The boys' preschool teacher was very good about teaching kids very early on that families can look different.  Indeed, that families should look different.  She asked the kids how many people it took to make a family.  Most of the kids counted the members of their family on their fingers and said that number.  But their teacher said it actually only took two people to make a family.  And that could be a number of different combinations:  mother and child, father and child, man and woman, man and man, woman and woman, etc.  There was nothing that was strange about any of those possibilities.  And if your family had more than two people, well good for you.  A family is a family.  The end.  No right, no wrong.  No natural, no unnatural.  Just people who love each other and wish to make a life together. How I wish Mrs. A. could've been the teacher to the nation for the past, oh, seventy years.

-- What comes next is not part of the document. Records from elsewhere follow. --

/-- The header of a request's message (R184, R339, R341). -/
def reqMsg (c : Nat) (r : PoundReq) : Msg :=
  { typ := if r.op = 0 then 1 else if r.op = 1 then 2 else 3, sub := 0, ddev := BitVec.ofNat 17 r.dev
    dq := BitVec.ofNat 2 r.quarter, dcroft := BitVec.ofNat 4 r.croft, dunit := BitVec.ofNat 2 r.rspace
    scroft := BitVec.ofNat 4 (c % 16), daddr := BitVec.ofNat 40 r.raddr
    len := BitVec.ofNat 16 (r.len / 64 - 1)
    rsig := if r.op = 1 then 0 else BitVec.ofNat 6 r.rsig, rsen := r.op != 1 && r.rsen
    rfmt := if r.op = 2 then BitVec.ofNat 4 r.rfmt else 0, rop := if r.op = 2 then BitVec.ofNat 2 r.rop else 0
    saddr := if r.op = 1 then BitVec.ofNat 24 r.laddr else 0, lsig := if r.op = 1 then BitVec.ofNat 6 r.lsig else 0
    lsen := r.op == 1 && r.lsen, pbytes := if r.op = 1 then 0xFF else 0 }

/-- The front request of croft c leaves the queue. -/
def popReq (c : Nat) : Eff := modCroft c (fun x => { x with pound := x.pound.drop 1 })

/-- The pound takes one chunk of a request (R185, R279); a request that would run past the barn is not performed (R160, R164). -/
def takeReq (c : Nat) (r : PoundReq) (reads : List MemErr) : Eff := fun h =>
  let q := c / 16
  if 0xC00000 < r.laddr + r.len then chain [popReq c, doneSig c r.lsig r.lsen] h
  else if r.op = 1 then
    let m := fillSource h q (reqMsg c r)
    if sendable h q m then
      chain [popReq c, sendMsg q m, modQuarter q (fun x => { x with gets := x.gets ++ [{ croft := c, since := h.clk, m := m }] })] h
    else chain [popReq c, sendMsg q m, doneSig c r.lsig r.lsen] h
  else
    let n := min 256 (r.len - r.data.length)
    andThen (eccRead 0 q c [(r.laddr + r.data.length, n)] reads) (fun h =>
    let data := r.data ++ barnRd h c (r.laddr + r.data.length) n
    if r.len ≤ data.length then chain [popReq c, sendMsg q { reqMsg c r with payload := data }, doneSig c r.lsig r.lsen] h
    else modCroft c (fun x => { x with pound := { r with data := data, since := h.clk + 1 } :: x.pound.drop 1 }) h) h

/-- What croft c offers the pound: the clk the chunk became ready, and its source, field 0 to 3 or 4 for its requests (R279). -/
def croftOffer (h : Hw) (c : Nat) : Option (Nat × Nat) :=
  let fs := (List.range 4).filterMap (fun f => match (fieldX h (4 * c + f)).buf with
    | r :: _ => if r.d.dest && decide (r.chunks < rowChunks r) then some (r.since, f) else none
    | [] => none)
  let rs := match (croftX h c).pound with
    | r :: _ => [(r.since, 4)]
    | [] => []
  (fs ++ rs).foldl (fun (best : Option (Nat × Nat)) o => match best with
    | none => some o
    | some b => if o.1 < b.1 then some o else some b) none

/-- Offers of a quarter as age, croft, source; an offer's age counts from the croft's last grant at the earliest. -/
def offers (h : Hw) (q : Nat) : List (Nat × Nat × Nat) :=
  (List.range 16).filterMap (fun k => let c := 16 * q + k
    (croftOffer h c).map (fun o => (max o.1 (croftX h c).offerClk, c, o.2)))

def insertOffer (o : Nat × Nat × Nat) : List (Nat × Nat × Nat) → List (Nat × Nat × Nat)
  | [] => [o]
  | x :: xs => if o.1 < x.1 ∨ (o.1 = x.1 ∧ o.2.1 < x.2.1) then o :: x :: xs else x :: insertOffer o xs

/-- One granted chunk. -/
def grantChunk (c src : Nat) (reads : List MemErr) : Eff := fun h =>
  chain [modCroft c (fun x => { x with offerClk := h.clk + 1 }),
    (if src < 4 then modField (4 * c + src) (fun x => match x.buf with
        | r :: rs => { x with buf := { r with chunks := r.chunks + 1 } :: rs }
        | [] => x)
      else fun h => match (croftX h c).pound with
        | r :: _ => takeReq c r reads h
        | [] => [])] h

/-- What the reads of croft c find, among findings listed by croft. -/
def ofCroft (reads : List (Croft × MemErr)) (c : Nat) : List MemErr := (reads.filter (fun x => x.1.val == c)).map (·.2)

/-- POUND_CHUNK_GRANT (R279): up to four offers, oldest first, ties by croft. `reads` lists by croft what their reads find. -/
def effPoundChunkGrant (q : Quarter) (reads : List (Croft × MemErr)) (t : Nat) : Eff := atClk t (fun h =>
  if quarterGone h q.val then []
  else forE (((offers h q.val).foldr insertOffer []).take 4) (fun o => grantChunk o.2.1 o.2.2 (ofCroft reads o.2.1)) h)

-- arrival

/-- `LEN` and `PBYTES` as a message's type uses them: `ok` says which `PBYTES` it may have, `get` that it is a GET request (R339). -/
def sizeOk (m : Msg) (get : Bool) (ok : Nat → Bool) : Bool :=
  ok m.pbytes.toNat && (get || m.pbytes == 0 || m.len == 0)

/-- A payload of 64 bytes or less, or whole units. -/
def anySize (pb : Nat) : Bool := decide (pb ≤ 64)

/-- Fields of groups of types, all 0 where unused: requester's fields of a GET, element format, signal, croft, address. -/
def noGet (m : Msg) : Bool := m.saddr == 0 && m.lsig == 0 && !m.lsen
def noRed (m : Msg) : Bool := m.rfmt == 0 && m.rop == 0
def noSig (m : Msg) : Bool := m.rsig == 0 && !m.rsen
def noDst (m : Msg) : Bool := m.dcroft == 0 && m.scroft == 0 && noSig m && noGet m && noRed m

The boys had a gay family in their preschool class and I wanted to re-iterate what their teacher said so I was talking to them about different families and I mentioned that B, in their class, had two moms.  D looked puzzled and said, "B has two moms?"  

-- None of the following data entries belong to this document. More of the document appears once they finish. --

-- ==== Sys2Proof/Machine/Bell.lean ====
section
/-! DEFINITION. The bell (R258 to R283): tokens, acknowledgements, the master, the local edge and what every unit does at it, and the
reach of an abandon (R141, R143, R145, R267, R270, R273, R310, R421, R442, R451). -/

namespace Sys2Proof.Machine

/-- Bits of a token's `FLAGS` (R259). -/
def fStep : Nat := 0
def fClose : Nat := 1
def fVerdict : Nat := 2
def fCommit : Nat := 3
def fSecure : Nat := 4
def fHold : Nat := 5
def fAbandon : Nat := 6

def tokFlag (t : Token) (b : Nat) : Bool := bit t.flags.toNat b

def isMaster (h : Hw) : Bool := flag h bellMaster_CTRL_MASTER 0

/-- Clk of an interval that a token opens (R258), and its slack (R135). -/
def intervalClk (t : Token) : Nat := 12 * t.period.toNat
def slackClk (t : Token) : Nat := intervalClk t * t.slack.toNat / 1000

def childPorts (h : Hw) : List Nat := (List.range 32).filter (fun p => bit (getF h bellMaster_CHILD_PORTS 0) p)

-- messages between tree neighbours (R345)

def bellMsg (h : Hw) (p sub : Nat) (bs : List Byte) : Msg :=
  { typ := 4, sub := BitVec.ofNat 4 sub, ddev := BitVec.ofNat 17 (getF h port0_PEER_ID_DEVICE p), sdev := BitVec.ofNat 17 (deviceId h (p / 8)),
    sq := BitVec.ofNat 2 (p / 8), sbell := BitVec.ofNat 32 h.bell.edgeBell, vc := 3, payload := bs, pbytes := BitVec.ofNat 8 bs.length }

/-- Send a token on a port; a port that is not `UP` carries nothing. -/
def sendToken (p : Nat) (t : Token) : Eff := fun h =>
  if portUp h p then chain [emit (.token p t), sendBellMsg p (bellMsg h p 0 (tokenBytes t))] h else []

/-- The 16 bytes of an acknowledgement (R268). -/
def ackBytes (a : Ack) : List Byte :=
  leBytes 8 a.bell.toNat ++ leBytes 4 a.count.toNat ++ leBytes 1 (b2n a.anom + 2 * b2n a.holdReq) ++ leBytes 3 0

def sendAck (p : Nat) (a : Ack) : Eff := fun h =>
  if portUp h p then chain [emit (.ack p a), sendBellMsg p (bellMsg h p 1 (ackBytes a))] h else []

/-- The device leaves scheduled traffic (R29, R346): its tree work ends and every `UP` port tells the peer. -/
def leaveTraffic : Eff := chain [
  modBell (fun b => { b with left := true, pendTok := [], forwards := [], acks := [], nextEdge := none }),
  setFlag bellMaster_STATUS_RUNNING 0 false,
  forE (List.range 32) (fun p => fun h => if portUp h p then
    sendBellMsg p { typ := 7, sub := 0, ddev := BitVec.ofNat 17 (getF h port0_PEER_ID_DEVICE p),
                    sdev := BitVec.ofNat 17 (deviceId h (p / 8)), sq := BitVec.ofNat 2 (p / 8),
                    sbell := BitVec.ofNat 32 h.bell.edgeBell, vc := 3, pbytes := 255,
                    hops := BitVec.ofNat 6 (getF h quarter_ROUTE_CTRL (p / 8)) } h else [])]

-- the reach of an abandon (R141)

/-- A stream is parked: from `AT_BELL` silently, from the middle of a segment with `ABANDON_STOP`. A stopped, ready, faulted or
parked stream stays as it is. -/
def parkStream (i : Nat) : Eff := fun h =>
  let s := strmState h i
  if 2 ≤ s ∧ s ≤ 6 then
    chain [setState i 8, setFlag stream_STATUS_LATE i false, setF stream_STATUS_CLAIM_WAIT i 0,
      modStream i (fun x => { x with passed := false, abandonRaised := false }), whenB (decide (s ≠ 5)) (raise .stream i 3)] h
  else []

/-- A pass that has begun stops (R119, R456): runs not completely issued are not folded, and its plots are released 32 clk after its
last issue clk. -/
def stopPass (c : Nat) (p : Pass) : Eff := chain [
  leaveLane c p,
  forE (memberList p.fields) (fun f => chain [
    modField (fldIx c f) (fun x => { x with runs := [] }),
    fun h => modField (fldIx c f) (fun x => { x with loadedClk := h.clk }) h,
    setFlag field_STATUS_WIDE (fldIx c f) false, showBusy c f, raise .field (fldIx c f) 7]),
  fun h => modCroft c (fun x => { x with laneFree := h.clk }) h,
  setFlag barn_STATUS_LANE_ACTIVE c false,
  fun h => modQuarter (c / 16) (fun q => { q with releases := q.releases ++ [(c, p.demand, h.clk + 32)] }) h]

/-- The lane at an abandon: passes without a grant leave the lane and the dyke's order; one that has a grant stops unless all its
k-steps are issued. -/
def reachLane (c : Nat) : Eff := fun h =>
  let lane := (croftX h c).lane
  let q := c / 16
  chain [
    forE (lane.filter (fun p => p.granted.isNone)) (leaveLane c),
    forE (lane.filter (fun p => p.granted.isSome && !p.done)) (stopPass c),
    modQuarter q (fun x => { x with order := x.order.filter (fun o => o.1 != c) }),
    look (fun h => !(quarterX h q).order.isEmpty) (setFlag dyke_STATUS_WAITING q)] h

/-- Staged drains and loads that have not begun are discarded; a drain that loses a member field adds no signal. -/
def dropStaged (c : Nat) : Eff := fun h =>
  let ids := (List.range 4).filterMap (fun f => (fieldX h (4 * c + f)).drain.map (·.id))
  let lost := fun (s : DrainSet) => (ids.filter (· == s.id)).length
  chain [
    modCroft c (fun x => { x with drains := (x.drains.map (fun s =>
      if lost s = 0 then s else { s with left := s.left - lost s, sen := false })).filter (fun s => s.left != 0) }),
    forE (List.range 4) (fun f => modField (4 * c + f) (fun x => { x with drain := none, load := none }))] h

/-- Queued work that has not begun is discarded: sluice instructions with descriptors still to begin, vector operations not started, tally
instructions that wait, requests of which the pound has taken nothing. -/
def dropQueued (c : Nat) : Eff := chain [
  modCroft c (fun x => { x with
    sluice := x.sluice.filter (fun s => decide (s.count < s.next))
    vec := x.vec.filter (fun v => v.written)
    tally := []
    pound := x.pound.filter (fun r => !r.data.isEmpty)
    stepPend := false }),
  showSluice c]

/-- An abandon reaches croft c (R141); a croft that runs restores its snapshot at the next step bell edge, whatever its streams do (R143). -/
def reachCroft (c : Nat) : Eff := chain [
  forE (List.range 3) (fun s => parkStream (3 * c + s)),
  whenE (fun h => (List.range 3).any (fun s => strmState h (3 * c + s) == 8)) (setFlag croft_STATUS_PARKED c true),
  whenE (fun h => croftRunning h c) (modCroft c (fun x => { x with abandoned := true })),
  reachLane c, dropStaged c, dropQueued c,
  forE (List.range 3) (fun s => look (fun h => heldMask h (3 * c + s)) (releaseMask c s)),
  settleReleases c,
  modBell (fun b => { b with reach := b.reach.filter (· != c) })]

/-- ABANDON_REACH. -/
def effAbandonReach (c : Croft) (t : Nat) : Eff := atClk t (fun h =>
  if h.bell.reach.contains c.val then reachCroft c.val h else [])

-- the master (R258 to R260, R262, R269, R276, R277)

/-- `STEP`, `ATTEMPT` and `BATCH`. -/
structure StepVals where
  step : Nat
  attempt : Nat
  batch : Nat
deriving DecidableEq, Repr

def tokVals (t : Token) : StepVals := ⟨t.step.toNat, t.attempt.toNat, t.batch.toNat⟩

def regVals (h : Hw) : StepVals :=
  ⟨getPair h bellMaster_STEP_LO bellMaster_STEP_HI 0, getF h bellMaster_ATTEMPT 0, getPair h bellMaster_BATCH_LO bellMaster_BATCH_HI 0⟩

/-- The values of the step bell after a verdict (R260). -/
def nextVals (abandon : Bool) (v : StepVals) : StepVals :=
  if abandon then ⟨v.step, v.attempt + 1, v.batch + 1⟩ else ⟨v.step + 1, 0, v.batch + 1⟩

def verdictIdx (h : Hw) : Nat := getF h bellMaster_STEP_PATTERN_VERDICT_IDX 0

/-- What one token of the master says: bell number, index, values, whether it begins an attempt after a verdict, and its edge. -/
structure Plan where
  bell : Nat
  index : Nat
  vals : StepVals
  fresh : Bool
  edge : Nat
deriving DecidableEq, Repr

/-- The verdict token goes out before the close acknowledgement is complete (R269). -/
def ackLate (h : Hw) (p : Plan) : Bool := decide (p.index = verdictIdx h) && h.bell.closeAck.isNone

/-- `ATTEMPT_LIMIT` is exceeded (R260). -/
def overLimit (h : Hw) (p : Plan) : Bool :=
  p.fresh && h.bell.verdictAbandon && decide (p.index = 0) && decide (getF h bellMaster_ATTEMPT_LIMIT 0 < p.vals.attempt)

/-- The attempt to which the token belongs is anomalous (R269). -/
def planAnom (h : Hw) (p : Plan) : Bool := (if p.fresh then h.bell.anomNext else h.bell.anomCur) || ackLate h p

/-- The flags of a token (R259). -/
def planFlags (h : Hw) (p : Plan) : Nat :=
  let v := verdictIdx h
  let n := getF h bellMaster_SECURE_N 0
  let hold := h.bell.holdNext || (decide (p.index = 0) && (h.bell.holdStep || overLimit h p))
  b2n (decide (p.index = 0)) + 2 * b2n (decide (p.index + 1 = v)) + 4 * b2n (decide (p.index = v)) + 8 * b2n (decide (p.index ≠ v)) +
    16 * b2n (decide (p.index = 0) && decide (n ≠ 0) && decide (p.vals.step % n = 0)) + 32 * b2n hold +
    64 * b2n (decide (p.index ≠ 0) && planAnom h p)

/-- The token of a plan. -/
def planToken (h : Hw) (p : Plan) : Token :=
  { bell := BitVec.ofNat 64 p.bell, step := BitVec.ofNat 48 p.vals.step, attempt := BitVec.ofNat 16 p.vals.attempt,
    period := BitVec.ofNat 26 (getF h bellMaster_PERIOD 0), slack := BitVec.ofNat 8 (getF h bellMaster_SLACK 0),
    flags := BitVec.ofNat 8 (planFlags h p), acc := 0, lead := BitVec.ofNat 24 (getF h bellMaster_LEAD 0),
    batch := BitVec.ofNat 64 p.vals.batch }

def showAnom : Eff := look (fun h => h.bell.anomCur) (setFlag bellMaster_STATUS_ANOMALOUS 0)

/-- The master sends a token on every child port and makes its own edge pending. -/
def masterSend (p : Plan) : Eff := fun h =>
  let t := planToken h p
  let hold := tokFlag t fHold
  let verdict := decide (p.index = verdictIdx h)
  chain [
    whenB (overLimit h p) (raise .bellMaster 0 6),
    whenB (ackLate h p) (raise .bellMaster 0 3),
    whenB verdict (match h.bell.closeAck with
      | some c => setF bellMaster_ACK_MARGIN 0 (h.clk - c)
      | none => skip),
    fun h => modBell (fun b => { b with
      lastTok := some t
      pendTok := b.pendTok ++ [{ tok := t, edge := p.edge, index := p.index }]
      index := p.index
      anomCur := planAnom h p
      anomNext := if p.fresh then false else b.anomNext
      holdNext := b.holdNext && !hold
      holdStep := b.holdStep && !hold
      heldSent := hold
      nextEdge := if hold then none else some (p.edge + intervalClk t)
      verdictAbandon := if verdict then tokFlag t fAbandon else b.verdictAbandon
      closeAck := if p.fresh then none else b.closeAck
      verdictSent := if p.fresh then none else if verdict then some h.clk else b.verdictSent }) h,
    showAnom,
    forE (childPorts h) (fun c => sendToken c t)] h

/-- The next token of the bell log becomes pending (R442); nothing is sent. -/
def catchUpToken (edge : Nat) : Eff := fun h =>
  match h.mill.cuTokens with
  | [] => []
  | t :: rest => chain [modMill (fun m => { m with cuTokens := rest }),
      modBell (fun b => { b with
        lastTok := some t, pendTok := b.pendTok ++ [{ tok := t, edge := edge }]
        nextEdge := if rest.isEmpty then none else some (edge + intervalClk t) })] h

/-- BELL_START (R258, R282): the first token, whose edge falls `LEAD` clk later. A device that has left scheduled traffic starts nothing
(R29). -/
def startBell : Eff := fun h =>
  if !isMaster h || flag h bellMaster_STATUS_RUNNING 0 || h.bell.left then []
  else
    let edge := h.clk + getF h bellMaster_LEAD 0
    chain [setFlag bellMaster_STATUS_RUNNING 0 true,
      (if catchingUp h then chain [modMill (fun m => { m with cuAnom := false, cuWindow := false }), catchUpToken edge]
       else masterSend ⟨getPair h bellMaster_BELL_LO bellMaster_BELL_HI 0, 0, regVals h, true, edge⟩)] h

def effBellStart (t : Nat) : Eff := atClk t startBell

/-- HOLD_NOW (R276): the next step bell holds the job; a job that is held, or about to be, is held once (R280). -/
def effHoldNow : Eff := fun h =>
  if isMaster h && flag h bellMaster_STATUS_RUNNING 0 && !h.bell.heldSent && !jobHeld h then
    modBell (fun b => { b with holdStep := true }) h
  else []

/-- RESUME (R277): the next token is sent in the following clk, and its edge falls `LEAD` clk after that. -/
def resumeBell : Eff := fun h =>
  if !isMaster h || !jobHeld h || !h.bell.heldSent || h.bell.left then []
  else chain [setFlag bellMaster_STATUS_HELD 0 false, modBell (fun b => { b with
      heldSent := false, resumed := true, nextEdge := some (h.clk + 1 + getF h bellMaster_LEAD 0) })] h

def effResume (t : Nat) : Eff := atClk t resumeBell

/-- The token that resumes a held job (R260, R277): a held step bell is repeated with a new bell number; any other hold goes on with the
next bell. The values are those of the registers, which hold the held bell's unless software has rewritten them. -/
def resumePlan (h : Hw) (edge : Nat) : Plan :=
  let s := getF h bellMaster_STEP_PATTERN_STEP_BELLS 0
  let i := if h.bell.index = 0 then 0 else if s ≤ h.bell.index + 1 then 0 else h.bell.index + 1
  let fresh := decide (i = 0) && decide (h.bell.index ≠ 0)
  ⟨getPair h bellMaster_BELL_LO bellMaster_BELL_HI 0 + 1, i, if fresh then nextVals h.bell.verdictAbandon (regVals h) else regVals h, fresh, edge⟩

"Yep," I replied, somewhat frightened of what was coming next.

"Whoa.  She. Must. Get. Yelled. At. A. LOT."  That was his takeaway.  

Although it doesn't reflect positively on me, as their primary caretaker, I still loved it.  Having two moms was not an oddity but more of a concern because, in his experience, moms yell more than dads.  I honestly believe my kids' generation will be the last to live in a United States where citizens do not have equal rights.  At least that's my most sincere hope.  

I hate that, with his history-making statement last night, the President immediately made the upcoming election about same-sex marriage.  And that is what it will be about.  But I agree with what Charles Blow wrote in the NY Times:

"Today, we are an inch taller as a nation. Today, we are a mile closer to the ideals described in the Declaration of Independence. Today, we have been transported light-years beyond where many ever thought we would be."

Amen.

We were watching the news months back when New York passed their same-sex marriage bill.  The boys had questions about why people were crying and laughing and celebrating.  When I told them it was because, that now, in that state, people could marry whomever they wanted, man or woman.  They both then voiced their support for equal rights: "We're totally going to marry dudes.  Girls stink."  Should the sentiment endure another 20 or 30 years, I hope they can.

I can't promise you boys a lot in this world, but I can promise you that we will love you no matter whom you love.  The end.